▶ [Assignment]:
The answer required is how many lines of the following entries contain the word "enterHiccup", with no other words.

-- Data to examine follows --

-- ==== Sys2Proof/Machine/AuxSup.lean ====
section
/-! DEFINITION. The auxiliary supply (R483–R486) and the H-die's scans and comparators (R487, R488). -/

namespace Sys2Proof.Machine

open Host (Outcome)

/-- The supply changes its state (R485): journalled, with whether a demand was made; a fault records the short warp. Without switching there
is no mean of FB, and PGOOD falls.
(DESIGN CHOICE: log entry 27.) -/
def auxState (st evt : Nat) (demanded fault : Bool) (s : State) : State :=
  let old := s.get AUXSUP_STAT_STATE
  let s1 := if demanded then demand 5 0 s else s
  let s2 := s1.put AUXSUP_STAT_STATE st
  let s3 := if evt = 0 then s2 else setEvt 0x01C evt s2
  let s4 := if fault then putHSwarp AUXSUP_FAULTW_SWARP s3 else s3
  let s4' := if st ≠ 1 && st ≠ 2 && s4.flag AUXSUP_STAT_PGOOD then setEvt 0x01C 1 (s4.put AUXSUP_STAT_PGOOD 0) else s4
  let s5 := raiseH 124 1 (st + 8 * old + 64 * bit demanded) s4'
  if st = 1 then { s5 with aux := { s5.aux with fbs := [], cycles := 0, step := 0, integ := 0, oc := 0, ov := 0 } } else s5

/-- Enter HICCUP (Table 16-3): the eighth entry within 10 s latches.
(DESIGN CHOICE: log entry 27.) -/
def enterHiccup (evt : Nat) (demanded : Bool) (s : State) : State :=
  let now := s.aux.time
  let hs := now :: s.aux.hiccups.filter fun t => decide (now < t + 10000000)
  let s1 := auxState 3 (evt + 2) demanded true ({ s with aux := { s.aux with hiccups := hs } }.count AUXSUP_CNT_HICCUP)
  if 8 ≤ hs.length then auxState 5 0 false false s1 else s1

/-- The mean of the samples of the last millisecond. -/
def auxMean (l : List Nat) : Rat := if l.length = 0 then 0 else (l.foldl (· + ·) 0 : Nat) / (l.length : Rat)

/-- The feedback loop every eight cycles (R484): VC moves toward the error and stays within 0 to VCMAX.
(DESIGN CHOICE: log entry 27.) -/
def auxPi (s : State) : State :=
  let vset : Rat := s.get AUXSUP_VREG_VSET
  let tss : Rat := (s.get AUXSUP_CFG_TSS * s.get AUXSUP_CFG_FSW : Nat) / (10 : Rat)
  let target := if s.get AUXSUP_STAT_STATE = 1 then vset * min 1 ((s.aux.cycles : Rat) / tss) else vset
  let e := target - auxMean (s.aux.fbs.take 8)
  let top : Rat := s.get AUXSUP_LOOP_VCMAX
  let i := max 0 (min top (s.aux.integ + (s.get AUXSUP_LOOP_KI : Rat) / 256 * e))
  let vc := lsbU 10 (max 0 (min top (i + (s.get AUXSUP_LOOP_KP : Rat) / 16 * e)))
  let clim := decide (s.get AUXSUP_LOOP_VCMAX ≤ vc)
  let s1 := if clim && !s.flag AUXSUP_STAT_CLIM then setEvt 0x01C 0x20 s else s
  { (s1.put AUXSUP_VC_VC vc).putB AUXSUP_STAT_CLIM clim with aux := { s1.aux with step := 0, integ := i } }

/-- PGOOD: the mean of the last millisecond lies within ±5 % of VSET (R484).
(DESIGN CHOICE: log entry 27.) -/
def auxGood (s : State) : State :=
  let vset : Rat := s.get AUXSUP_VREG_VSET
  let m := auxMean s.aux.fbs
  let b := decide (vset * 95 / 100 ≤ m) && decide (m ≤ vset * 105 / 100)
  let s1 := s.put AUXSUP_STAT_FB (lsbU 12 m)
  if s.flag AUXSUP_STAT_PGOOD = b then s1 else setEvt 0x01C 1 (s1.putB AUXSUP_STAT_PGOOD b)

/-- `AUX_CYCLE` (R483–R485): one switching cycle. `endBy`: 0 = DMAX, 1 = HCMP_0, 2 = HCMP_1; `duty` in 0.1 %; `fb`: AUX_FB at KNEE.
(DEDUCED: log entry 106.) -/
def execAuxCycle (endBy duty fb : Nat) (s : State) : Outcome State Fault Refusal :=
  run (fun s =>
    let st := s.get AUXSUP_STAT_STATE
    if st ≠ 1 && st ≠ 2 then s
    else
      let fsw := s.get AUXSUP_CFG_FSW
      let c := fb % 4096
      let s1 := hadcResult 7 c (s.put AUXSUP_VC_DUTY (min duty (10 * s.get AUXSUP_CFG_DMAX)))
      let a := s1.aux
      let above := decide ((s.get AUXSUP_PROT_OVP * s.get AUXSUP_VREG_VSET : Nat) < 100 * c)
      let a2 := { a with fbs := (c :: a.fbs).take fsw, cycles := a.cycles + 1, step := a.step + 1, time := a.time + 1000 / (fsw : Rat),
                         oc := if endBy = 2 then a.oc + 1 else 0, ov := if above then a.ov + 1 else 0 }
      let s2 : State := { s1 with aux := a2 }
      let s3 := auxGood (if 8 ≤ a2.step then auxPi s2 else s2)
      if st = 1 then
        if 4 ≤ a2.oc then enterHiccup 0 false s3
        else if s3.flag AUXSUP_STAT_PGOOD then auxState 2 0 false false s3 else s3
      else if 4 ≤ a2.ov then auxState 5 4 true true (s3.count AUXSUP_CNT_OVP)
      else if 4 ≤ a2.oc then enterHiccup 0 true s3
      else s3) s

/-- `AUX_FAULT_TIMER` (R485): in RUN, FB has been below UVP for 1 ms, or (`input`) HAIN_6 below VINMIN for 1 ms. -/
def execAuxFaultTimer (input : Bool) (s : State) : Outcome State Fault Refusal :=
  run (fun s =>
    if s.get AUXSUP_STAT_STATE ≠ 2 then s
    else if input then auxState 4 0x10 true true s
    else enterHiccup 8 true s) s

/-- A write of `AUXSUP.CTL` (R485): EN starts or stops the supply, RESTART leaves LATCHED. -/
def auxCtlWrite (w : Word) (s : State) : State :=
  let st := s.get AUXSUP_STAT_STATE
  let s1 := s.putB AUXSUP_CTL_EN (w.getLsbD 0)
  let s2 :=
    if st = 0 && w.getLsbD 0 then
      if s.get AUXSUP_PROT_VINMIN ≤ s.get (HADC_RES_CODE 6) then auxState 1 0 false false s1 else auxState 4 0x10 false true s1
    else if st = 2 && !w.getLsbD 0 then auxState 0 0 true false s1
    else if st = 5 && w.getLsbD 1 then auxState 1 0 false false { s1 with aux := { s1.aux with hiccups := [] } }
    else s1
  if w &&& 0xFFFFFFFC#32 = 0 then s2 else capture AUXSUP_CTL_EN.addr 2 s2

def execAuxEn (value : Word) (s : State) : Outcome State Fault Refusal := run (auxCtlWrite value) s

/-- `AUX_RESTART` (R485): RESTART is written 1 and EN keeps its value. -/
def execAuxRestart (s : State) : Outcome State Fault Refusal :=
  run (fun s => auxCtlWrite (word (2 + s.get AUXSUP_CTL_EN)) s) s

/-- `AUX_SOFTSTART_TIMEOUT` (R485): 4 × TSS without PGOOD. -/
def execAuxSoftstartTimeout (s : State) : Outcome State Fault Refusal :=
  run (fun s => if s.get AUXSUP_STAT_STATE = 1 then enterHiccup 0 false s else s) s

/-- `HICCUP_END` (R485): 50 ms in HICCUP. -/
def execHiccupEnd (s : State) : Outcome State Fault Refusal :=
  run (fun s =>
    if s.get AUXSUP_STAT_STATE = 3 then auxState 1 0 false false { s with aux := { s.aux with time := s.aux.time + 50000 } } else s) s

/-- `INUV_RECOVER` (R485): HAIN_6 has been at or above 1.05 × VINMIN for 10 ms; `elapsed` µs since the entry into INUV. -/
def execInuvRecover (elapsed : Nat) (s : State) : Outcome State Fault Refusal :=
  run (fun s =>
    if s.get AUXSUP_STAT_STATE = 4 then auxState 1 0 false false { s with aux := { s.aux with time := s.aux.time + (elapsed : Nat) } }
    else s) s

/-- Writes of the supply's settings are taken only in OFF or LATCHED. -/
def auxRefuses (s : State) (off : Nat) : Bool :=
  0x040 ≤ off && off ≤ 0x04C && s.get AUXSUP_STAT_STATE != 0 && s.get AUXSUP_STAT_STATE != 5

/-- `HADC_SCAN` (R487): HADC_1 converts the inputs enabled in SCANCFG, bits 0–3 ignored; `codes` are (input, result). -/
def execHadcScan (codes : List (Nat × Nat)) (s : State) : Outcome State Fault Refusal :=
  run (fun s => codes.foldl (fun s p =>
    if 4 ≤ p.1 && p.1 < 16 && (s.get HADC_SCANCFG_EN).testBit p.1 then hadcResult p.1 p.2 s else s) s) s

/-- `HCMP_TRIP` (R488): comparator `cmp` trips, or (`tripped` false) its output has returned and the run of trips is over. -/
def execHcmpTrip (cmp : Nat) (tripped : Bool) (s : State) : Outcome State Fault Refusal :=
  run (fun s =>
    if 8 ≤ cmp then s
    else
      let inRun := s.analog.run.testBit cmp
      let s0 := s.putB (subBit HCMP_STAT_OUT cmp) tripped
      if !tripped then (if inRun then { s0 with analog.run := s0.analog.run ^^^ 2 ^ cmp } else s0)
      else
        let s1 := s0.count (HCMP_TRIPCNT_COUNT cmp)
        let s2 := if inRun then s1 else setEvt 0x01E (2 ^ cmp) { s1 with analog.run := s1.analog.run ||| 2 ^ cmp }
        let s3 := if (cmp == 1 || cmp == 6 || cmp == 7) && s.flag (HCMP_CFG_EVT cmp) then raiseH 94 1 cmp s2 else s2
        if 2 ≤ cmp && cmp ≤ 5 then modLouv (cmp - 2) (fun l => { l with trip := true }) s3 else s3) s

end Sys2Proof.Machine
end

-- Data to examine concluded --
-- Data to examine follows --

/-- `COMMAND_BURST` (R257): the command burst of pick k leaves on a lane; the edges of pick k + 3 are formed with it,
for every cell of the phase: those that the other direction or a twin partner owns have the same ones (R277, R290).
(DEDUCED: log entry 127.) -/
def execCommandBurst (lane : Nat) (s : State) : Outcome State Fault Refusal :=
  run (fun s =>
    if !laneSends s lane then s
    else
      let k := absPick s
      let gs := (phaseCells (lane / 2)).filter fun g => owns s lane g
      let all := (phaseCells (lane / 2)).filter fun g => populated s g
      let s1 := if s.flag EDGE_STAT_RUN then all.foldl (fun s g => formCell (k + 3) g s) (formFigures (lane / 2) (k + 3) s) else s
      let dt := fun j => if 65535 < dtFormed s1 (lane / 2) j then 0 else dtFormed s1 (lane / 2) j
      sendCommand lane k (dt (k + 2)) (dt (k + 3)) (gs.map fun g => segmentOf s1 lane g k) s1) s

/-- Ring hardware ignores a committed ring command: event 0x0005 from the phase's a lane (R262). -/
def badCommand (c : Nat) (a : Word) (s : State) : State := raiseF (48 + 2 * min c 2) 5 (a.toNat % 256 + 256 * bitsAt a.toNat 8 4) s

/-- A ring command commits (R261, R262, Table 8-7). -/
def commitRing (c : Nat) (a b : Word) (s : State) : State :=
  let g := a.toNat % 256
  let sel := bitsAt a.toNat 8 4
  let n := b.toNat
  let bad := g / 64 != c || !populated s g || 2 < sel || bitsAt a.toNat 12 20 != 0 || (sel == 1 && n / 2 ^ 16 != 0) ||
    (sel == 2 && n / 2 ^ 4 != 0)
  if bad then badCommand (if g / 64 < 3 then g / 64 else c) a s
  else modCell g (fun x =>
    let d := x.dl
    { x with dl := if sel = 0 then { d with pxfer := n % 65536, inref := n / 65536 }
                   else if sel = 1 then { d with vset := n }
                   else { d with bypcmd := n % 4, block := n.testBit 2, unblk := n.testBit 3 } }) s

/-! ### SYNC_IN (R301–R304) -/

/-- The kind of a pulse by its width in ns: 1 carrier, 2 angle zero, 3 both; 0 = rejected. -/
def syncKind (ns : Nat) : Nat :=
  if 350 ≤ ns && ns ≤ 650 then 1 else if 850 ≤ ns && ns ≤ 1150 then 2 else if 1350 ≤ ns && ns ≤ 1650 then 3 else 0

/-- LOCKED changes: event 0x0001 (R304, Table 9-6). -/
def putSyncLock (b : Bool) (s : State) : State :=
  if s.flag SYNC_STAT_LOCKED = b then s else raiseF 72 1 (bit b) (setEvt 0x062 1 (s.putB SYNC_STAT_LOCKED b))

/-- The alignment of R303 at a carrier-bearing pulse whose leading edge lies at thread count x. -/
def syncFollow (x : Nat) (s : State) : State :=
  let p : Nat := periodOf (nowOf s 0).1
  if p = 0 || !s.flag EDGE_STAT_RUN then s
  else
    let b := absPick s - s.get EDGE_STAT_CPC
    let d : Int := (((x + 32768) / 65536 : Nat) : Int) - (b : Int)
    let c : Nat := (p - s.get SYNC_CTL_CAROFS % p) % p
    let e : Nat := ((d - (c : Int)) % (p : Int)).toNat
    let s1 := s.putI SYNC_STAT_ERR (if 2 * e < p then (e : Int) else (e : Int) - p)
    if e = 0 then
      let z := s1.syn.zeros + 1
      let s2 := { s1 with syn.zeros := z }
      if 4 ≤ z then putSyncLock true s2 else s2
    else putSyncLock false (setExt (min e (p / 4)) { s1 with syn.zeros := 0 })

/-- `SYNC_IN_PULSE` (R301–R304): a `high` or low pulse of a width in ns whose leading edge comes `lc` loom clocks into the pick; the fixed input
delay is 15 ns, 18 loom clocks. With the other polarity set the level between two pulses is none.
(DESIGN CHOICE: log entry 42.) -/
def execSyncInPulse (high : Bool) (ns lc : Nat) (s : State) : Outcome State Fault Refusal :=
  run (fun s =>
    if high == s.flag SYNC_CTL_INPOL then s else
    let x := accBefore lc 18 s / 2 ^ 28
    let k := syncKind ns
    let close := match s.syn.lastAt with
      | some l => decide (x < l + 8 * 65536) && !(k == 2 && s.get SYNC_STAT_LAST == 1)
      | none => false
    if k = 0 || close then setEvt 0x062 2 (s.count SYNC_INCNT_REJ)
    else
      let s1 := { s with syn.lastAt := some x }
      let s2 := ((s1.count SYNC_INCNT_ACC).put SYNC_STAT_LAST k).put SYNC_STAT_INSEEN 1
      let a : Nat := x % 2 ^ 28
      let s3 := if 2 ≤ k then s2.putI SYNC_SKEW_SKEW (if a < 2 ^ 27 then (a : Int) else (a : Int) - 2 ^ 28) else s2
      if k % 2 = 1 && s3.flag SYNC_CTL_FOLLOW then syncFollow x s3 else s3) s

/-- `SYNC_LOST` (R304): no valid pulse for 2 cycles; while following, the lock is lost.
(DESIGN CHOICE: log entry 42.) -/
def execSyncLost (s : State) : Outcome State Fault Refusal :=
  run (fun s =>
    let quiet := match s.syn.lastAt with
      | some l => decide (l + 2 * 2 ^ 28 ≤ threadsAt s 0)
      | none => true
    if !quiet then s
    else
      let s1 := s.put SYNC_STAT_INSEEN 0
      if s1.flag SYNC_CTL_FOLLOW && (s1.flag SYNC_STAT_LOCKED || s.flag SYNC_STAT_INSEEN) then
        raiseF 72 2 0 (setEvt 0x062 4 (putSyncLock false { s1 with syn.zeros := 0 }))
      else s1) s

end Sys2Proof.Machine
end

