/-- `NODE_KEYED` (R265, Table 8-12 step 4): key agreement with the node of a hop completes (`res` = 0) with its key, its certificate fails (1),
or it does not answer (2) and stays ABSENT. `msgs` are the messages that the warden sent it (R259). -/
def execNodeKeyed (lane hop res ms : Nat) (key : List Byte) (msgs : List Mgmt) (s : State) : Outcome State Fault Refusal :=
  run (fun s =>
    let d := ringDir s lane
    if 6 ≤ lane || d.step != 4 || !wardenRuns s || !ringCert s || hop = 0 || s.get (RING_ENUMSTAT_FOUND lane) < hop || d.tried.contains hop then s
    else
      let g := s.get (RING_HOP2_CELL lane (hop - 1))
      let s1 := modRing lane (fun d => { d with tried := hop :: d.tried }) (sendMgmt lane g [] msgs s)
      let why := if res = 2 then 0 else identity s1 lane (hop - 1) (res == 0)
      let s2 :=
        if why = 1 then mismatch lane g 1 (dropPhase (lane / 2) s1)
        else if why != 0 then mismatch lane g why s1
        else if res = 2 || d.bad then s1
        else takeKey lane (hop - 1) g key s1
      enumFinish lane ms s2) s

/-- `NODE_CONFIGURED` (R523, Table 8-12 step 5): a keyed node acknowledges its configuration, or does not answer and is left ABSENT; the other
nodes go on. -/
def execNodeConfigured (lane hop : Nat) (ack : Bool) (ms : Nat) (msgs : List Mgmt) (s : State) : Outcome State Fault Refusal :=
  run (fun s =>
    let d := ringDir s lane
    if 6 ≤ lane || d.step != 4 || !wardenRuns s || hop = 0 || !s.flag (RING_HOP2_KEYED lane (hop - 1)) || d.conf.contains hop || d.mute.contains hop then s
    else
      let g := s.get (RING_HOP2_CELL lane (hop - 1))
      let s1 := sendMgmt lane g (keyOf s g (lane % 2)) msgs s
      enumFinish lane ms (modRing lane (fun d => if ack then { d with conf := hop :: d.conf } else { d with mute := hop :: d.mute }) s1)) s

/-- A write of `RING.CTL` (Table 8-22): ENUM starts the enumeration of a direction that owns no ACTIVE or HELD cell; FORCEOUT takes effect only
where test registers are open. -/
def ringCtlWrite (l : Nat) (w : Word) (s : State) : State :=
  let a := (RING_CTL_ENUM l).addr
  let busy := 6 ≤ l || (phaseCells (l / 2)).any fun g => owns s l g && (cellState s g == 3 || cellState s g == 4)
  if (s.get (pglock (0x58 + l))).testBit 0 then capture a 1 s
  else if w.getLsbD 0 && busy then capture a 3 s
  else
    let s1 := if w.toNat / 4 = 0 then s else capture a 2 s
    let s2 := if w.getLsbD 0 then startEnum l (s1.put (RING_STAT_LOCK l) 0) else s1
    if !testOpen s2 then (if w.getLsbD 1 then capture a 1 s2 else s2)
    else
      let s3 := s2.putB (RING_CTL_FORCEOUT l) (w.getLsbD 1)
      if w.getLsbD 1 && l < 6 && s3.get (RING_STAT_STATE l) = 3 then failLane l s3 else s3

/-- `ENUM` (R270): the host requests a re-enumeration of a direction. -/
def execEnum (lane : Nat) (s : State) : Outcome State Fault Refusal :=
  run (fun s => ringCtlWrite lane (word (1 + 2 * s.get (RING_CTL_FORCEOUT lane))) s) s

-- Data to examine concluded --
-- Data to examine follows --

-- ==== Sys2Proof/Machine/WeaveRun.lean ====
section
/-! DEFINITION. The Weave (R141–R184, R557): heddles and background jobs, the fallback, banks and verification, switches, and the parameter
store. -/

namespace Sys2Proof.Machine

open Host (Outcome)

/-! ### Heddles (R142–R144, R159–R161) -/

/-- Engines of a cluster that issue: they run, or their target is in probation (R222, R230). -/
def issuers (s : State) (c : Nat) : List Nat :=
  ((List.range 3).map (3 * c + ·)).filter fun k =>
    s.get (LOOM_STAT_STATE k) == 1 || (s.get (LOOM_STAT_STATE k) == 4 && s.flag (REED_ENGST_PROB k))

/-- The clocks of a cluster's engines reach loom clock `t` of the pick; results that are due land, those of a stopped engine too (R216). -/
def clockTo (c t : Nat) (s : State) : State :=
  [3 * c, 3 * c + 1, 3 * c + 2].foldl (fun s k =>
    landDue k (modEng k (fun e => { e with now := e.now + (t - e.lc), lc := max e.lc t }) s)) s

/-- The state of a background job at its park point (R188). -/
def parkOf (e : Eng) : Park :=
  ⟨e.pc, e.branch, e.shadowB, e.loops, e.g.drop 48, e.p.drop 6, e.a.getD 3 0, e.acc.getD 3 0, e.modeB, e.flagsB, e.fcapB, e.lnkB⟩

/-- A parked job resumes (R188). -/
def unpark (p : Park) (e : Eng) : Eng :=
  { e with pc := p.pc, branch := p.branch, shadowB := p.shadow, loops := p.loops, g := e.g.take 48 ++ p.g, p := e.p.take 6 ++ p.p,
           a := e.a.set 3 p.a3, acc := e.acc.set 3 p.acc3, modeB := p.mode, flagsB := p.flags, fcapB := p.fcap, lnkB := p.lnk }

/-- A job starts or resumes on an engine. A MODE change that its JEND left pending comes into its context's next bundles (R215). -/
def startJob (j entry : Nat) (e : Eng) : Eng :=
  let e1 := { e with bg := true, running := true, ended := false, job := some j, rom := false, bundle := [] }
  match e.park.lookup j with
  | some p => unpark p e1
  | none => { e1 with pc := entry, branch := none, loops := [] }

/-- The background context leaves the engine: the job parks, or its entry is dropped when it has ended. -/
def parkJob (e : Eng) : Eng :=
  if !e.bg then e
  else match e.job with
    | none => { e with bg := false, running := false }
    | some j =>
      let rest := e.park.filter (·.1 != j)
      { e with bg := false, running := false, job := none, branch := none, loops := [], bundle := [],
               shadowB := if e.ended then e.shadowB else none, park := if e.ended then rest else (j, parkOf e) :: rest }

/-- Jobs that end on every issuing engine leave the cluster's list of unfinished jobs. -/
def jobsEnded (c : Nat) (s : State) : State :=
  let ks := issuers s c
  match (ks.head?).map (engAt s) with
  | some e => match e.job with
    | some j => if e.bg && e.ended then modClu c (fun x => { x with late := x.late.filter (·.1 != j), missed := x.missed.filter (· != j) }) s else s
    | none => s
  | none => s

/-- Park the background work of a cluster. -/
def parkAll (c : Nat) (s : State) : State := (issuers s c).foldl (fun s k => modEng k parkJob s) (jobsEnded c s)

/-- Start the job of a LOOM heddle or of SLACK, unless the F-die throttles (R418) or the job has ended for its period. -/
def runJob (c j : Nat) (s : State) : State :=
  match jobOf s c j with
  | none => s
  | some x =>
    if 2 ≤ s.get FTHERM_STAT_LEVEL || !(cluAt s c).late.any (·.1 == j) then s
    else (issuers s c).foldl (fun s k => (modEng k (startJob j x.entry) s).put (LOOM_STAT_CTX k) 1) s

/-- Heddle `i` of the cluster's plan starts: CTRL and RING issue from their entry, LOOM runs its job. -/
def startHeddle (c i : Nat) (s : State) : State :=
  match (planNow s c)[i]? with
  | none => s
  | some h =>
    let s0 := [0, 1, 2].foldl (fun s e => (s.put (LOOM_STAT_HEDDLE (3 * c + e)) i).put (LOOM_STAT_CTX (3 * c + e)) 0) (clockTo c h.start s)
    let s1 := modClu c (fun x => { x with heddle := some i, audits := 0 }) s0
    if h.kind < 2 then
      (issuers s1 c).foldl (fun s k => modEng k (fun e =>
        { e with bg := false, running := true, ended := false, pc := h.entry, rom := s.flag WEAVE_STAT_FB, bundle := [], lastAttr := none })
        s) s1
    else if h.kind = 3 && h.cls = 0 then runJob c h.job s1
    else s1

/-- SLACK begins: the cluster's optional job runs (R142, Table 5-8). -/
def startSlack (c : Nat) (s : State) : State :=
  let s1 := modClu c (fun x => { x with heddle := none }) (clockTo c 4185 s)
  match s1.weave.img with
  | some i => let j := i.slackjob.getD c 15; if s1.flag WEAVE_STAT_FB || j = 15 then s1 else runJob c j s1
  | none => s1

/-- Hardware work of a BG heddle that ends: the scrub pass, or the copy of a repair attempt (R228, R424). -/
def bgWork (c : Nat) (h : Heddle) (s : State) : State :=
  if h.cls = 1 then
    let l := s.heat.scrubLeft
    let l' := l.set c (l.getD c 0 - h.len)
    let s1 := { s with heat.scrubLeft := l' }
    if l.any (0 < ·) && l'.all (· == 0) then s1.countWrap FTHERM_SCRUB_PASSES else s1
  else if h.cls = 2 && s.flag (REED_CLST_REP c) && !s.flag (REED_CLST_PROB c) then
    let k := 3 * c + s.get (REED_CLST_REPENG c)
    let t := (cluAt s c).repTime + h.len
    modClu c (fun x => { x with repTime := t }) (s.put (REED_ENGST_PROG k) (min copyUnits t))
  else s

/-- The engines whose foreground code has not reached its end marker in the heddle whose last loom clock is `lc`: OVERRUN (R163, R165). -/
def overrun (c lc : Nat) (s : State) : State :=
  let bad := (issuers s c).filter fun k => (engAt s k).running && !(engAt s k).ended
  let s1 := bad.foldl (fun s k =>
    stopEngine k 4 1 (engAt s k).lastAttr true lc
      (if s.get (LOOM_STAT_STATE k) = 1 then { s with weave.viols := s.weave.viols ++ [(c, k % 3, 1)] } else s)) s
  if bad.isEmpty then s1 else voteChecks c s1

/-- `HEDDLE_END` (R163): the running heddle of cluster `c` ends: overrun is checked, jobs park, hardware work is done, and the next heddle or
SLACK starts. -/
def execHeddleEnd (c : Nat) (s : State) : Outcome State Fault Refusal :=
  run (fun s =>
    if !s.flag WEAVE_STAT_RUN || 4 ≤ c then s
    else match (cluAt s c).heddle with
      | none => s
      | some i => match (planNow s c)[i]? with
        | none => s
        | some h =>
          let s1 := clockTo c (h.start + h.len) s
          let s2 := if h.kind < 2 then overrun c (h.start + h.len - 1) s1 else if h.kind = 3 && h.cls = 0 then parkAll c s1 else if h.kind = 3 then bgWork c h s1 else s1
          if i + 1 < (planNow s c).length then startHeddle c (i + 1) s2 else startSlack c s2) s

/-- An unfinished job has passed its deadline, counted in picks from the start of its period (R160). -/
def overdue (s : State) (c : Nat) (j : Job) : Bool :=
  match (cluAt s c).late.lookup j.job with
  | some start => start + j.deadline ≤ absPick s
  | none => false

-- Data to examine concluded --

▶ [Task response]:
5